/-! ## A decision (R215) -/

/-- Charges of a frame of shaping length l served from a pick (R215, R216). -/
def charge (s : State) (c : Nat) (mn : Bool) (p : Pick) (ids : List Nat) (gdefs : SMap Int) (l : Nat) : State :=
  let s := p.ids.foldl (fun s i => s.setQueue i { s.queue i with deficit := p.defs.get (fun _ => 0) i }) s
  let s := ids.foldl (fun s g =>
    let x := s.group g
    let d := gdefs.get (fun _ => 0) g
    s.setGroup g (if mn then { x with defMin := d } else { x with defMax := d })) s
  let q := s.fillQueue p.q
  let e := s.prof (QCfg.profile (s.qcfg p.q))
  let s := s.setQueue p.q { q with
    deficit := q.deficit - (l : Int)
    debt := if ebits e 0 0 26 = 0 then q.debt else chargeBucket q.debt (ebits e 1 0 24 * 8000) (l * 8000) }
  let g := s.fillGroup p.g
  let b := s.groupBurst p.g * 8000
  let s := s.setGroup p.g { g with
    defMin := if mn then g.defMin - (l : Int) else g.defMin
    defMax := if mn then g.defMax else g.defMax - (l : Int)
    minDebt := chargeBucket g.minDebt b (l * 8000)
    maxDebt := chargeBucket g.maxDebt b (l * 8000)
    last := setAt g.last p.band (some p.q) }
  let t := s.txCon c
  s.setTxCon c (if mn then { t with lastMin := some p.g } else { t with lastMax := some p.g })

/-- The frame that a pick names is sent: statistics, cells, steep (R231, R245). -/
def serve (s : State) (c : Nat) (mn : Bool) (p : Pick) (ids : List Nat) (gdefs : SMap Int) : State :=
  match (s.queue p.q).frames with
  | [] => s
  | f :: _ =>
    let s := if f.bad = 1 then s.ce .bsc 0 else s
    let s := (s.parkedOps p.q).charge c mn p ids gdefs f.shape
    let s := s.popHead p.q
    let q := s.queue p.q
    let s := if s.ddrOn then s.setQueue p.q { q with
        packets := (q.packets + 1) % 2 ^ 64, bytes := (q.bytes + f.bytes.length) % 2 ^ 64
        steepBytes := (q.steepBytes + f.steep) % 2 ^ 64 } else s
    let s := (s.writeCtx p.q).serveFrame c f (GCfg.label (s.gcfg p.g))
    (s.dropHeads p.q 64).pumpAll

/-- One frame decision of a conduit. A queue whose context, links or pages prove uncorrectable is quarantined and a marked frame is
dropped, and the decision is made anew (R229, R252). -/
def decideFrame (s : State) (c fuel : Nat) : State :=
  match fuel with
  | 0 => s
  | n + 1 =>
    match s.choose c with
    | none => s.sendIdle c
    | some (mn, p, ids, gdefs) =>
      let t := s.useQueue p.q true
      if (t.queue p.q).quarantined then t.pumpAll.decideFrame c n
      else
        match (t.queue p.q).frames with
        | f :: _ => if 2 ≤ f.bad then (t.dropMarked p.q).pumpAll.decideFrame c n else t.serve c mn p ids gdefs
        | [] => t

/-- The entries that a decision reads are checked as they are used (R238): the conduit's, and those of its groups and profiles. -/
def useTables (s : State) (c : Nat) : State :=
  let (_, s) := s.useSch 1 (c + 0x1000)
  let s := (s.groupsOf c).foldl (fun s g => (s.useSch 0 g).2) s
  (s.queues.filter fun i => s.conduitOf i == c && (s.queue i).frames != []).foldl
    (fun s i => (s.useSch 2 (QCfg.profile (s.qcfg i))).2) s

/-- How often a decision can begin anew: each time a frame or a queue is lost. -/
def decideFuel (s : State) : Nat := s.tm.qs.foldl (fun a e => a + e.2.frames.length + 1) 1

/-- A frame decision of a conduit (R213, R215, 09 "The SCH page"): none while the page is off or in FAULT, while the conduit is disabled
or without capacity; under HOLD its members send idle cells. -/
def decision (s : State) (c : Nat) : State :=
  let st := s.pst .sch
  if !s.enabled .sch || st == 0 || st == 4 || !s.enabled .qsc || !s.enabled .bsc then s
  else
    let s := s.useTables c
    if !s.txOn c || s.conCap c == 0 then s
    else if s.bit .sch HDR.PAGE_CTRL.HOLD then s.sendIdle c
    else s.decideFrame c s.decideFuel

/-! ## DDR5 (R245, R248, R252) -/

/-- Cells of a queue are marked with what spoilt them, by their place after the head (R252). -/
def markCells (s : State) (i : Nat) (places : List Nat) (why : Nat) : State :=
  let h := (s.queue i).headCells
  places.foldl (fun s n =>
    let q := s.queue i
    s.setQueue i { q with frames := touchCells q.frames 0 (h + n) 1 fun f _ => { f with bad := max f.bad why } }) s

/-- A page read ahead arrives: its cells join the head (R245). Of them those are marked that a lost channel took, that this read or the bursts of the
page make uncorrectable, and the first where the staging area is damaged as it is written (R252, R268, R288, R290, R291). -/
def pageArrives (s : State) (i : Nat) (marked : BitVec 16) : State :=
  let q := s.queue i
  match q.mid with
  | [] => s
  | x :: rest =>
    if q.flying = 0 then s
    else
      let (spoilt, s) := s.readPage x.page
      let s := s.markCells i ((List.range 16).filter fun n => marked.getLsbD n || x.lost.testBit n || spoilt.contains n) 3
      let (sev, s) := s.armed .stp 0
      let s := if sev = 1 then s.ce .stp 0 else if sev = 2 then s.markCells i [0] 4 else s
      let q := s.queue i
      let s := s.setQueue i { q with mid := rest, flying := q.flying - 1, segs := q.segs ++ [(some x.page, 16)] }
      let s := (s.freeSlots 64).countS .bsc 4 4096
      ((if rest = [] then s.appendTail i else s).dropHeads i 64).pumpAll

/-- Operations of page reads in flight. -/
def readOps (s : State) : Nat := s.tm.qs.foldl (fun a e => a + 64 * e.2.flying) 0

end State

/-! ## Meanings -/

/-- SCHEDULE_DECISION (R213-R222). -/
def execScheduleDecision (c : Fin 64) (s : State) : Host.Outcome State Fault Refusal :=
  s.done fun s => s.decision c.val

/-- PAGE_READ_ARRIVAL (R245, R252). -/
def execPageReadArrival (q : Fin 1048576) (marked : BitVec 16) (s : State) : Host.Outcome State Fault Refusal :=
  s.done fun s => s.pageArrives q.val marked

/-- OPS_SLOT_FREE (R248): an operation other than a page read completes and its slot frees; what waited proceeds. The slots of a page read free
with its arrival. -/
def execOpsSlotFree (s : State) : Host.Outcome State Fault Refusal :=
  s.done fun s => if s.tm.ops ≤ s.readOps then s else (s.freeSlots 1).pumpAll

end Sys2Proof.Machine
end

────────────────────────────────────────

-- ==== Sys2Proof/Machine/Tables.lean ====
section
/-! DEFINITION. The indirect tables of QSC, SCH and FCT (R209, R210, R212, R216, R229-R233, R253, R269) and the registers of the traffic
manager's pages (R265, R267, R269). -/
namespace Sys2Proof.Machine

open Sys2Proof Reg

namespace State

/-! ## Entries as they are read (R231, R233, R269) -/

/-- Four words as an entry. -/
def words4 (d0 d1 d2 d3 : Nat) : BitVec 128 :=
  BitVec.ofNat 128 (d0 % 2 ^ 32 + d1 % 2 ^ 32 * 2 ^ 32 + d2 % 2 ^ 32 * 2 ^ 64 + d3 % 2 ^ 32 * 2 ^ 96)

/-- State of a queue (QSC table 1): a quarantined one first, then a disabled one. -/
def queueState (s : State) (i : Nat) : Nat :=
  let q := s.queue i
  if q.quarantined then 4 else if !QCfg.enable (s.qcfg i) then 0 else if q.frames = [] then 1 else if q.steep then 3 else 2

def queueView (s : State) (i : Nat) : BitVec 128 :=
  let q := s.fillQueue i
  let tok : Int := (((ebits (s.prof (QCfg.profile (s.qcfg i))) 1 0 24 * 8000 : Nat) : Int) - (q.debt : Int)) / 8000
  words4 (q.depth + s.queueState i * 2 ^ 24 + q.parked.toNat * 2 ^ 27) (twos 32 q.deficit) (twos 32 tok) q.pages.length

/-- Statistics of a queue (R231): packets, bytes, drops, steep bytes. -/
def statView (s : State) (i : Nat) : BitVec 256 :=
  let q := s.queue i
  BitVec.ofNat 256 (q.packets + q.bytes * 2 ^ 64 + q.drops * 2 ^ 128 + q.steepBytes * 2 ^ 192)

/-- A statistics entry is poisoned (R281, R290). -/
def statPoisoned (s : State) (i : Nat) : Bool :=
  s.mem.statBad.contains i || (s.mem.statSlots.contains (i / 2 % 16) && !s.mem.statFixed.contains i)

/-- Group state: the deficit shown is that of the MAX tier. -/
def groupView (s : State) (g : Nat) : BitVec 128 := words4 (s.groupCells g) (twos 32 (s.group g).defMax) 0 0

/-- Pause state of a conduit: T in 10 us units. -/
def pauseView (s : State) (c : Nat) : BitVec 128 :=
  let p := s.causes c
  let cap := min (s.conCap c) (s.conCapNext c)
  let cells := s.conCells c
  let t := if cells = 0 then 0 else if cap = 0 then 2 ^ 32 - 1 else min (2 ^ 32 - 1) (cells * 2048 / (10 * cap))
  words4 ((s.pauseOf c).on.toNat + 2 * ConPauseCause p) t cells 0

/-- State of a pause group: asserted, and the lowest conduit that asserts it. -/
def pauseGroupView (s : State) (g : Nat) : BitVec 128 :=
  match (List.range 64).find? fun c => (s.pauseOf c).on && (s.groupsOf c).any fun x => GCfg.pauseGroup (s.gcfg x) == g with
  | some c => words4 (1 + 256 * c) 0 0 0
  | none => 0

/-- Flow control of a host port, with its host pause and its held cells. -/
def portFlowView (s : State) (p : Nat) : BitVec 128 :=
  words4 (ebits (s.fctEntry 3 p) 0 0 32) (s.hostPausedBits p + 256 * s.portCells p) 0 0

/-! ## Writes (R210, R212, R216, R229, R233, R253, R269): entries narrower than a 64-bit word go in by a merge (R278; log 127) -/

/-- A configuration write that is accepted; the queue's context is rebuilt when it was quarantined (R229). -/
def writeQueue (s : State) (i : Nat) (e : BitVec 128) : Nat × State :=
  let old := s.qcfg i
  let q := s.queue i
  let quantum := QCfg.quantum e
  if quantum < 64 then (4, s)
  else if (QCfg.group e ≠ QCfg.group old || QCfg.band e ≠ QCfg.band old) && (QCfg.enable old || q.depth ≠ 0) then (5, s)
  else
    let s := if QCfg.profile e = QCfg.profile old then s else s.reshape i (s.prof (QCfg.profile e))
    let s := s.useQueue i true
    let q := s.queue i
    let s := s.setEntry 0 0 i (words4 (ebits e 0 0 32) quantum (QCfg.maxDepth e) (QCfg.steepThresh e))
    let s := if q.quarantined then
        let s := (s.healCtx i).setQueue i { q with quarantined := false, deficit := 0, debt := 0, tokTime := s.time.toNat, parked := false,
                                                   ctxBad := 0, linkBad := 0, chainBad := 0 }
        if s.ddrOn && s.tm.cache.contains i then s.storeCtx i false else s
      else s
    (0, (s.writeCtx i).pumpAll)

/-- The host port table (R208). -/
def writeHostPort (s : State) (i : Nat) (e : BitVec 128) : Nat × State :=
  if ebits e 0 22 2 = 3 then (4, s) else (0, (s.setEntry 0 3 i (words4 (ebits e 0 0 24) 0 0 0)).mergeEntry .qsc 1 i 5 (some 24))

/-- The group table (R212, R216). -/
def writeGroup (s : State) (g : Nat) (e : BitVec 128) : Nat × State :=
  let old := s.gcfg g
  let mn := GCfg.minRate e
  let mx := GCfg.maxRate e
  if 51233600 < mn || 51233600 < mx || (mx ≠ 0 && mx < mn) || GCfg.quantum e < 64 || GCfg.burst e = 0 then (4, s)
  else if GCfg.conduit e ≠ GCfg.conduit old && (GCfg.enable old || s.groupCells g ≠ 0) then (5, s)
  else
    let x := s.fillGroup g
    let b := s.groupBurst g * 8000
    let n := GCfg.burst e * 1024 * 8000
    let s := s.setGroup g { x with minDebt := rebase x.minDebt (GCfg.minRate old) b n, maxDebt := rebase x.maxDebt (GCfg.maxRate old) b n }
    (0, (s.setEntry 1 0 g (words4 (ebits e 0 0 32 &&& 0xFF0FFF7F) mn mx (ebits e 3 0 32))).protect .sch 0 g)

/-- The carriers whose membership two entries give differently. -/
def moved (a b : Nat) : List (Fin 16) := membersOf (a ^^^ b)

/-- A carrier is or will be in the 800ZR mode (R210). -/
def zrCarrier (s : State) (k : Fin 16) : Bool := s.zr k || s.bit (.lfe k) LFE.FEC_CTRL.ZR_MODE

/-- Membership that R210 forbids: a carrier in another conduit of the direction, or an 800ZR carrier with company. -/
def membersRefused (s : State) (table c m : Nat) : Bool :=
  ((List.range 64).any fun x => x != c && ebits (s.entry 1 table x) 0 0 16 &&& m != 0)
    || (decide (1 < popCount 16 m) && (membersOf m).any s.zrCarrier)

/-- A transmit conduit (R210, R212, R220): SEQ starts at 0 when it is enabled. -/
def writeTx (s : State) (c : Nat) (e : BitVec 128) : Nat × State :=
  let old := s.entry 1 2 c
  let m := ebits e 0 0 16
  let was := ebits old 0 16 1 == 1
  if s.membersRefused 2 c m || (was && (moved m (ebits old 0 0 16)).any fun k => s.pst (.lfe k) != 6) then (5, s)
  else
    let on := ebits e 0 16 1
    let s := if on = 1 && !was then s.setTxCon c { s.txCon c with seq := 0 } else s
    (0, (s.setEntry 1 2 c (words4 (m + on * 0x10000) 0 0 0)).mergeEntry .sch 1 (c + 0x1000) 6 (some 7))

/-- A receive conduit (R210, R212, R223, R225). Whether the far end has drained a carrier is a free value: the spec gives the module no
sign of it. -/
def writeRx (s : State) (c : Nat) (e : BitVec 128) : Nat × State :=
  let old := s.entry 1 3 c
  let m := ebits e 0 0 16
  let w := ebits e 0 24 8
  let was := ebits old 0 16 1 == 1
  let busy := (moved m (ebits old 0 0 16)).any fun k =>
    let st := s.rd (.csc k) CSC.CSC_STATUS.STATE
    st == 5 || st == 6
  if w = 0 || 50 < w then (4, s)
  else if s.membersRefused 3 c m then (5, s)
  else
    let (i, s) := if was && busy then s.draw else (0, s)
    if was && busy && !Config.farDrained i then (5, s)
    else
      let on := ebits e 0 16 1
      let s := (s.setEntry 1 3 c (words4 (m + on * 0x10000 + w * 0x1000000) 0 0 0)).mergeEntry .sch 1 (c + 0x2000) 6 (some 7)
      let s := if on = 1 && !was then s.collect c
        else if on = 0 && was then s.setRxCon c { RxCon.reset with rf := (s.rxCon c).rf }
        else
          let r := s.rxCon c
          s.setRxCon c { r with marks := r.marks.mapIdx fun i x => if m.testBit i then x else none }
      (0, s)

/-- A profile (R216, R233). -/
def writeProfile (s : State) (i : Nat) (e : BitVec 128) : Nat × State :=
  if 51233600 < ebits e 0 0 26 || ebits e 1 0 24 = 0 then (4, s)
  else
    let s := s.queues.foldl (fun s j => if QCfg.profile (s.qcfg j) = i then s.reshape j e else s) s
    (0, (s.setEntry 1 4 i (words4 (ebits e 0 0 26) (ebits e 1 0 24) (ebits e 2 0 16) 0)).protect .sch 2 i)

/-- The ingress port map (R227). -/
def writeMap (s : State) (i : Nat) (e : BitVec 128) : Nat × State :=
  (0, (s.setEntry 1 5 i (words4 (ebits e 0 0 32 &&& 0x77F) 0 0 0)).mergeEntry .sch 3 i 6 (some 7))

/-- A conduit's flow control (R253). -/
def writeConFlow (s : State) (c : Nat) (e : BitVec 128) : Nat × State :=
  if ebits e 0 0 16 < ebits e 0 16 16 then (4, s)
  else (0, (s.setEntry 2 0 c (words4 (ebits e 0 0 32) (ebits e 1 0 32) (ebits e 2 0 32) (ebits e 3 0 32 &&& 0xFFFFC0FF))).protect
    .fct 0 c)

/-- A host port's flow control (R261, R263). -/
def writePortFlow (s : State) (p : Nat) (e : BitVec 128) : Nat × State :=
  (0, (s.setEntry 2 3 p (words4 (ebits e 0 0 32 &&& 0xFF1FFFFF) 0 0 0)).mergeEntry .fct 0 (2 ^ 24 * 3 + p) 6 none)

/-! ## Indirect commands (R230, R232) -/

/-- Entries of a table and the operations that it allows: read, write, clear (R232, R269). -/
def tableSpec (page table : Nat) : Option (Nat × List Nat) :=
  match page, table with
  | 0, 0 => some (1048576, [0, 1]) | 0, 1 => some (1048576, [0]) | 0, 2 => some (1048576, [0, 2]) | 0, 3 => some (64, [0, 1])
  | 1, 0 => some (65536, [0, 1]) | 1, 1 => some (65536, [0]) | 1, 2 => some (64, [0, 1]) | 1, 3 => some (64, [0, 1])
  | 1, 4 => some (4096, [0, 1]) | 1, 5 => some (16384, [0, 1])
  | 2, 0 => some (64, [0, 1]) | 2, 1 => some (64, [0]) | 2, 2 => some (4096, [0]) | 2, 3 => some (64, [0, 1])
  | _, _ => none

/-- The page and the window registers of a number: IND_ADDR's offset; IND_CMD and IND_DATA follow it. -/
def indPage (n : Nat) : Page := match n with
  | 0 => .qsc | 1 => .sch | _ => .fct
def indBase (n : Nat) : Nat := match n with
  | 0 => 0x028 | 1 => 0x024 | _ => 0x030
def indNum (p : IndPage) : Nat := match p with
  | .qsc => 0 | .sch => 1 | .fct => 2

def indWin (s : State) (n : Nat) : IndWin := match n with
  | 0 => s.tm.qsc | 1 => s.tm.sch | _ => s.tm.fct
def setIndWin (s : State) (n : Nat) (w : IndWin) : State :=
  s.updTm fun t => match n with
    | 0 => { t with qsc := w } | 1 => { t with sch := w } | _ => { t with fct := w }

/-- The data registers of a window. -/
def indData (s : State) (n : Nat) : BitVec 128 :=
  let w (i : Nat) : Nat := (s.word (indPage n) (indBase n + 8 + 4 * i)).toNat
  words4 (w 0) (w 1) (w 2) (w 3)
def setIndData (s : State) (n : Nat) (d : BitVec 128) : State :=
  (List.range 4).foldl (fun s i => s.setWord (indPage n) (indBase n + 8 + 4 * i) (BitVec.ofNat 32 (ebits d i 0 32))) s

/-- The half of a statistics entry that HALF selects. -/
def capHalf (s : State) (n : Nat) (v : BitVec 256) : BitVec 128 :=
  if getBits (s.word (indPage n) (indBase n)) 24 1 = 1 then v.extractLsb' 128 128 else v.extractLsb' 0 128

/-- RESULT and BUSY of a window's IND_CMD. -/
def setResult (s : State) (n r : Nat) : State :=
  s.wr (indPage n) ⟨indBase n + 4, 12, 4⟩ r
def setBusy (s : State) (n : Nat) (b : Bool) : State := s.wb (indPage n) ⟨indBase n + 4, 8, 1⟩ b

────────────────────────────────────────

▶ **Task to complete**
Of the lines above, extract only those from the line with "is lost. -/" to the line with "let st := s.pst .sch", both included, exactly as written.

▶ **Result of this task**
/-- How often a decision can begin anew: each time a frame or a queue is lost. -/
def decideFuel (s : State) : Nat := s.tm.qs.foldl (fun a e => a + e.2.frames.length + 1) 1

/-- A frame decision of a conduit (R213, R215, 09 "The SCH page"): none while the page is off or in FAULT, while the conduit is disabled
or without capacity; under HOLD its members send idle cells. -/
def decision (s : State) (c : Nat) : State :=
  let st := s.pst .sch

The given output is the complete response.